Поиск сигналов по мотиву, FIMO
Задание 7.1: IC (информационное содержание)
Здесь вы сможете найти IC последовательностей Козак и их LOGO.
Задание 7.2: найти сайты разрывной транскрипции sgmRNA в геноме своего коронавируса
В этом практикуме я использовал достаточно много кода на Python, поэтому сразу прикреплю Jupyter Notebook с кодом, на который я буду ссылкаться в течение всего практикума и называть его условно "код на Python".
Для начала нам нужно было, используя FIMO, поискать в том же самом геноме коронавируса сигналы, описываемые мотивом, который мы нашли в прошлом практикуме. При этом также имело смысл поискать подобные сигналы в геномах других родственных коронавирусов, и я так и сделал: дополнительно провел поиск по геному SARS-CoV-Tar2 (тот же вид SARS, что и SARS-CoV-2, но другой штамм; геном SARS-CoV-2 далее буду называть исходным геномом), а также по геному одного коронавируса из вида Merbecovirus, который принадлежит к тому же роду Betacoronavirus, что и SARS.
С помощью кода на Python я слил все геномы в 1 файл в формате
Здесь вы сможете найти полные результаты в tsv-формате.
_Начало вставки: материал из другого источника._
/-- A completion whose write-back may have to wait for the port: the record's copy, its outcome and
the station time of the completion (R49). -/
structure Completion where
  record  : Record
  outcome : StepOutcome
  stamp   : Time
  after   : AfterStep
  deriving DecidableEq, Repr

/-- An access of the Step Engine that waits for the port's return (R21). -/
inductive EngineAccess where
  /-- A capture entry; `completes` carries the outcome when the record completes on the write (R60). -/
  | capture (entry : Record) (completes : Option StepOutcome)
  /-- An outcome write-back of two bytes; `after` goes on with the completion it belongs to. -/
  | outcome (index : RingIndex) (code : StepOutcome) (failCount : Byte) (after : Option Completion)
  /-- The fetch of the record at F. -/
  | fetch
  deriving DecidableEq, Repr

/-- The memory port (R19): its owner, and the engine accesses waiting for its return, oldest first. -/
structure MemPort where
  owner : PortOwner
  waits : List EngineAccess
  deriving DecidableEq, Repr

/-! ### Probe Lanes (R50) -/

/-- The waits of a SAMPLE: the settle delay, then the hold-off and the qualifier wait of its strobe
(R55 to R57). -/
inductive StrobeStage where
  | settle | holdOff | qualifier
  deriving DecidableEq, Repr

/-- A SAMPLE in SETTLE or STROBE: its wait, the station time from which the settle delay or the strobe
timer runs, and the levels of the lanes captured so far (IMMEDIATE lanes, in the qualifier wait). -/
structure Strobe where
  stage  : StrobeStage
  start  : Time
  levels : Levels
  deriving DecidableEq, Repr

/-- The Probe Lanes' state (R50). A direction bit is 1 for DRIVE, a polarity bit 1 for INVERTED, a
source bit (one a lane) 1 for QUALIFIED. -/
structure Probe where
  direction  : Levels
  polarity   : Levels
  drive      : Levels
  source     : BitVec 8
  nextIndex  : BitVec 9
  validCount : Nat
  strobe     : Option Strobe
  deriving DecidableEq, Repr

/-! ### Check Unit (R67) -/

/-- Field decodes (R67). -/
inductive FieldDecode where
  | binary | gray
  deriving DecidableEq, Repr

/-- Field signedness (R67). -/
inductive Signedness where
  | unsigned | signed
  deriving DecidableEq, Repr

/-- The action of a BOARD class (R67). -/
inductive FieldAction where
  | halt | continue_ | isolate
  deriving DecidableEq, Repr

/-- Compare modes (R67). -/
inductive CompareMode where
  | none_ | equal | range
  deriving DecidableEq, Repr

/-- The FIELD part of the check context (R67). -/
structure FieldPart where
  startLine   : Nat
  width       : Nat
  decode      : FieldDecode
  signedness  : Signedness
  changeLimit : BitVec 16
  retryLimit  : BitVec 3
  action      : FieldAction
  deriving DecidableEq, Repr

/-- The LIMITS part of the check context (R67). -/
structure LimitsPart where
  mode : CompareMode
  a    : BitVec 32
  b    : BitVec 32
  deriving DecidableEq, Repr

/-- The check context (R67). `vprev` is the previous accepted code. -/
structure CheckContext where
  field  : FieldPart
  limits : LimitsPart
  vprev  : Option (BitVec 32)
  deriving DecidableEq, Repr

/-- Field results (R60, R70). -/
inductive FieldResult where
  | none_ | pass | mismatch | jump
  deriving DecidableEq, Repr

/-! ### Rail Monitor (R83) -/

/-- What a BOARD class of a guard fault does (R91, R95). -/
inductive GuardAction where
  | log | isolate
  deriving DecidableEq, Repr

/-- Guard states (R83). -/
inductive GuardState where
  | disabled | inactive | armed | resting
  deriving DecidableEq, Repr

/-- A guard's settings, state and count (R83). A count that stands at the debounce is a guard fault
(ARMED) or a re-arm (RESTING) that is due. -/
structure Guard where
  enabled  : Bool
  low      : Int
  high     : Int
  debounce : Nat
  action   : GuardAction
  state    : GuardState
  count    : Nat
  deriving DecidableEq, Repr

/-- One rail channel (R83). -/
structure Channel where
  zero      : BitVec 12
  gain      : BitVec 16
  stepLimit : Nat
  scaled    : Int
  filtered  : Int
  seed      : Bool
  guard     : Guard
  deriving DecidableEq, Repr

/-- A zero capture in progress (R88): which of channels 1 and 3 it names, their sums, the rounds taken. -/
structure ZeroCapture where
  onMain    : Bool
  onStandby : Bool
  sumMain    : Nat
  sumStandby : Nat
  rounds     : Nat
  deriving DecidableEq, Repr

/-- A RAILCHECK average in progress (R96). -/
structure Average where
  channel : Fin 8
  count   : Nat
  sum     : Int
  rounds  : Nat
  deriving DecidableEq, Repr

/-- The Rail Monitor's state (R83). A trip count of 2, an overdraw count of 50, a capture of 16 rounds
and an average of all its rounds are detections and ends that are due. -/
structure Rail where
  channels      : Vector Channel 8
  measured      : Draw
  tripMain      : Nat
  tripStandby   : Nat
  overdrawCount : Nat
  zeroCapture   : Option ZeroCapture
  average       : Option Average
  deriving DecidableEq, Repr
С помощью кода на Python я проанализировал полученные результаты и пришел к таким выводам:
- В исходном геноме нашлось 10 сигналов, из которых 2 не попали в указанные мной в прошлом практикуме upstream'ы, а также upstream'ы 3-х генов (ORF6, ORF7b и ORF10) остались обделёнными в плане сигналов. В итоге у нас получается, что сигналы нашлись у нас перед 8 из 11 генов (73% генов) при этом у всех отличный p-value, соответствующий установленному достаточно высокому порогу. Я думаю, что это можно счесть хорошим результатом, так как он достаточно близок к идеалу, заключающемуся в том, чтобы найти сигнал перед каждым поздним геном + перед полипротеином (а перед ним у нас все хорошо нашлось), то есть всего 11 штук.
- В геноме SARS-CoV-Tar2 у нас нашлось 9 сигналов, при этом только 6 штук попали в область перед каким-либо геном (включая ген полипротеина). Идеалу этот результат соответствует на 55%, что, мне кажется, довольно средний результат и говорит он о том, что в целом результат поиска сигналов по SARS у меня вышел среднего качества. Думаю, его можно было бы улучшить, понизив порог на p-value, наверняка он отсеял несколько хороших находок.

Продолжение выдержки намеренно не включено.